Data entries:
------

/-- Settles O50: the write of the start bit, the wait with its polls that show it running, and the read. -/
theorem readTemperatureWaitsAndSubtractsFrom166 : Obligations.ReadTemperatureWaitsAndSubtractsFrom166 := by
  intro s running clear raw hv hs h0 hrunning hclear hover hraw
  have hwait := runsWait_temperature hv
  have hlegal : legalBurst s.cfg s.cfg.aTemp2 1 = true := legal_single hv (by simp [Cfg.singleAddresses])
  have hbusy : ∀ b ∈ running, waitOver s.cfg.mTempRunning false b = false := fun b hb => by
    obtain ⟨k, hk, rfl⟩ := List.mem_iff_getElem.mp hb
    exact waitOver_clear_eq_false (hrunning k hk).2
  have hpolls := (runs_temperature_start hv hs h0).trans (hwait.runs_unready (s := s.reached _ _ _ _) rfl rfl
    (fun k hk => State.dataAt_reached_of (hrunning k hk).1 rfl) hbusy)
  have hlast := hpolls.trans (hwait.runs_over (s := s.reached _ _ _ _) rfl rfl
    (State.dataAt_reached_of hclear (by simp [List.countP_cons, takesAnswer]; omega)) (waitOver_clear hover) rfl)
  have hread := hlast.then_read (q := .finish _ (.ok (.celsius (celsiusOf raw)))) rfl rfl rfl hlegal
    (by simpa [List.countP_cons, takesAnswer, Nat.add_comm 2] using hraw) fun _ _ => rfl
  have hrun := hread.then_result rfl
  refine Runs.execFor_eq_of_idle ?run hs ?steps ?used ?line ?record
  case run =>
    simp only [List.append_assoc, List.cons_append, List.nil_append] at hrun ⊢
    exact hrun
  case steps => simp
  case used => simp [List.countP_cons, takesAnswer]
  case line => simp [lineAfter]
  case record => simp [recordAfter, State.recordWrite_chip]

end Sys2Proof.Machine
end

section
/-! `read_all_registers` (R196): the core bank in one burst, then each of the four registers beyond it. -/

namespace Sys2Proof.Machine

/-- The addresses of the pairs as numbers (R196, D20). -/
theorem dumpAddresses_toNat : dumpAddresses.map BitVec.toNat = List.range 80 ++ [0x58, 0x5A, 0x5C, 0x6F] := by decide

theorem dumpPairs_snd {core : List Byte} (h : core.length = 80) (a b c d : Byte) :
    (dumpPairs core a b c d).map Prod.snd = core ++ [a, b, c, d] :=
  List.map_snd_zip (by simp [dumpAddresses, h])

theorem legal_dump (c : Cfg) : legalBurst c 0x00 80 = true ∧ legalBurst c 0x58 1 = true ∧
    legalBurst c 0x5A 1 = true ∧ legalBurst c 0x5C 1 = true ∧ legalBurst c 0x6F 1 = true :=
  ⟨legalBurst_core (by decide) (by decide), legalBurst_one (by decide), legalBurst_one (by decide),
    legalBurst_one (by decide), legalBurst_one (by decide)⟩

/-- Acceptance, the core bank and the first auxiliary register. -/
theorem runs_dump_to_aux5A {s : State} (hs : s.pc = .idle) {core : List Byte} {a : Byte}
    (hcore : s.dataAt 0 80 = some core) (ha : s.dataAt 1 1 = some [a]) :
    Runs .readAllRegisters [.cmd .readAllRegisters, .busR 0x00 80 (some core), .busR 0x58 1 (some [a])] s s.mode s.pwr
      (.running (.readAllRegisters (.aux5A core a))) := by
  obtain ⟨hl00, hl58, -⟩ := legal_dump s.cfg
  have haccept : Runs .readAllRegisters [.cmd .readAllRegisters] s s.mode s.pwr (.running (.readAllRegisters .core)) :=
    runs_accept (exec_readAllRegisters_of_idle hs) rfl
  have hbank := haccept.then_read (q := .readAllRegisters (.aux58 core)) rfl rfl rfl hl00 hcore fun _ _ => rfl
  exact hbank.then_read rfl rfl rfl hl58 ha fun _ _ => rfl

/-- Settles O52: the three further reads and the pairs, or the read that fails and its error. -/
theorem readAllRegistersReturnsEightyFourPairs : Obligations.ReadAllRegistersReturnsEightyFourPairs := by
  intro s core a b c d hs hcore ha
  obtain ⟨-, -, hl5A, hl5C, hl6F⟩ := legal_dump s.cfg
  have hlength := State.dataAt_length hcore
  have hstart := runs_dump_to_aux5A hs hcore ha
  refine ⟨fun hb hc hd => ⟨dumpPairs core a b c d, ?addresses, dumpPairs_snd hlength a b c d, ?run⟩, fun hb => ?failed⟩
  case addresses => rw [← dumpAddresses_toNat, ← dumpPairs_fst hlength a b c d, List.map_map]; rfl
  case run =>
    have h5A := hstart.then_read (q := .readAllRegisters (.aux5C core a b)) rfl rfl rfl hl5A hb fun _ _ => rfl
    have h5C := h5A.then_read (q := .readAllRegisters (.aux6F core a b c)) rfl rfl rfl hl5C hc fun _ _ => rfl
    have h6F := h5C.then_read rfl rfl rfl hl6F hd fun _ _ => rfl
    exact (h6F.then_result rfl).execFor_eq_of_idle hs rfl rfl rfl rfl
  case failed =>
    have hread := hstart.then_failed_read rfl rfl rfl hl5A hb
    exact (hread.then_result rfl).execFor_eq_of_idle hs rfl rfl rfl rfl

end Sys2Proof.Machine
end

section
/-! Refusal, failure and return inside a command, and block reset: another command is refused (R235), a `fail` answer
raises the error of its event (R221, R224), a result ends the command (R226); what block reset leaves (R260). -/

namespace Sys2Proof.Machine

/-- Settles O10: the position is that of another command, which `exec` refuses. -/
theorem busyBlockRefusesAnotherCommand : Obligations.BusyBlockRefusesAnotherCommand :=
  fun _ _ _ hp hi hne => exec_other_command hp hi hne.symm

/-! ### A failed answer -/

/-- Only the return of a command can stand under an instruction that is no command. -/
theorem isCommand_of_actionAt_ne_result {s : State} {p : Pos} (h : ∀ r, actionAt p s ≠ .result r) :
    p.command.isCommand = true := by
  cases p with
  | finish c r => exact absurd rfl (h r)
  | _ => rfl

/-- The step at a position whose action is no result performs that action. -/
theorem step_eq_perform {s : State} {p : Pos} {a : Action} (hp : s.pc = .running p) (ha : actionAt p s = a)
    (hr : ∀ r, a ≠ .result r) : step s = perform p.command a s := by
  subst ha
  exact (step_running hp).trans (exec_instrAt hp (isCommand_of_actionAt_ne_result hr))

section Failed
variable {s : State} (ho : s.okAt 0 = false) (c : Instr)
include ho

/-- `ResetLine(high)` answered `fail` raises `ResetError`. -/
theorem lineHigh_fail (k : State → State) : lineHigh c k s = .next (s.afterHigh.raise c .resetError) := by
  simp [lineHigh, ho]

/-- `ResetLine(low)` answered `fail` raises `ResetError`. -/
theorem lineLow_fail (k : State → State) : lineLow c k s = .next (s.afterLow.raise c .resetError) := by
  simp [lineLow, ho]

theorem raise_afterWrite_of_fail (a : Addr) (bytes : List Byte) (e : ErrKind) :
    (s.afterWrite a bytes).raise c e = { s.answered 1 with
      pc := .running (.finish c (.err e)),
      trace := s.trace ++ [.busW a bytes false],
      chip := (s.recordWrite a bytes false).chip } := by
  apply State.eq_of_fields <;> simp [ho]

theorem raise_afterRead_of_fail (a : Addr) (n : Nat) (e : ErrKind) :
    (s.afterRead a n).raise c e = { s.answered 1 with
      pc := .running (.finish c (.err e)),
      trace := s.trace ++ [.busR a n none] } := by
  rw [afterRead_eq_reached (State.dataAt_of_fail n ho)]; rfl

theorem raise_afterHigh_of_fail (e : ErrKind) :
    s.afterHigh.raise c e = { s.answered 1 with
      pc := .running (.finish c (.err e)),
      trace := s.trace ++ [.rstHigh false],
      chip := [] } := by
  rw [afterHigh_eq_reached ho]; rfl

theorem raise_afterLow_of_fail (e : ErrKind) :
    s.afterLow.raise c e = { s.answered 1 with
      pc := .running (.finish c (.err e)),
      trace := s.trace ++ [.rstLow false] } := by
  rw [afterLow_eq_reached ho]; rfl

end Failed

/-- Settles O24: the step performs the event, a failed one raises its error, and raising writes the position alone. -/
theorem failedAnswerRaisesItsErrorAtOnce : Obligations.FailedAnswerRaisesItsErrorAtOnce := by
  intro s p hp ho
  refine ⟨fun a bytes k ha hl => ?write, fun a n k ha hl => ?read, fun k ha => ?high, fun k ha => ?low⟩
  case write =>
    rw [step_eq_perform hp ha nofun, ← raise_afterWrite_of_fail ho]
    exact memWrite_fail hl ho
  case read =>
    rw [step_eq_perform hp ha nofun, ← raise_afterRead_of_fail ho]
    exact memRead_fail hl (State.dataAt_of_fail n ho)
  case high =>
    rw [step_eq_perform hp ha nofun, ← raise_afterHigh_of_fail ho]
    exact lineHigh_fail ho _ k
  case low =>
    rw [step_eq_perform hp ha nofun, ← raise_afterLow_of_fail ho]
    exact lineLow_fail ho _ k

/-! ### A result, and block reset -/

/-- Settles O25: the action at a result is `respond`, and the step there executes the command itself. -/
theorem resultIsEmittedAndTheBlockIsIdle : Obligations.ResultIsEmittedAndTheBlockIsIdle := by
  intro s c r hp hc
  have hexec : exec c s = .next { s with pc := .idle, trace := s.trace ++ [.res r] } := exec_command hp hc
  exact ⟨hexec, (step_running hp).trans hexec⟩

/-- Settles O20: each field is the one `State.blockReset` writes. -/
theorem blockResetLeavesStandbyThirteenAndIdle : Obligations.BlockResetLeavesStandbyThirteenAndIdle :=
  fun _ => ⟨rfl, rfl, rfl, rfl, rfl, rfl⟩

end Sys2Proof.Machine
end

------

◆ WHAT THE TASK ASKS
Your answer must be the lines above from the one containing "(hcore : s.dataAt" to the one containing "obtain ⟨hl00, hl58, -⟩ := legal_dump s.cfg", both included, restated word for word.

◆ EXERCISE RESULT
    (hcore : s.dataAt 0 80 = some core) (ha : s.dataAt 1 1 = some [a]) :
    Runs .readAllRegisters [.cmd .readAllRegisters, .busR 0x00 80 (some core), .busR 0x58 1 (some [a])] s s.mode s.pwr
      (.running (.readAllRegisters (.aux5A core a))) := by
  obtain ⟨hl00, hl58, -⟩ := legal_dump s.cfg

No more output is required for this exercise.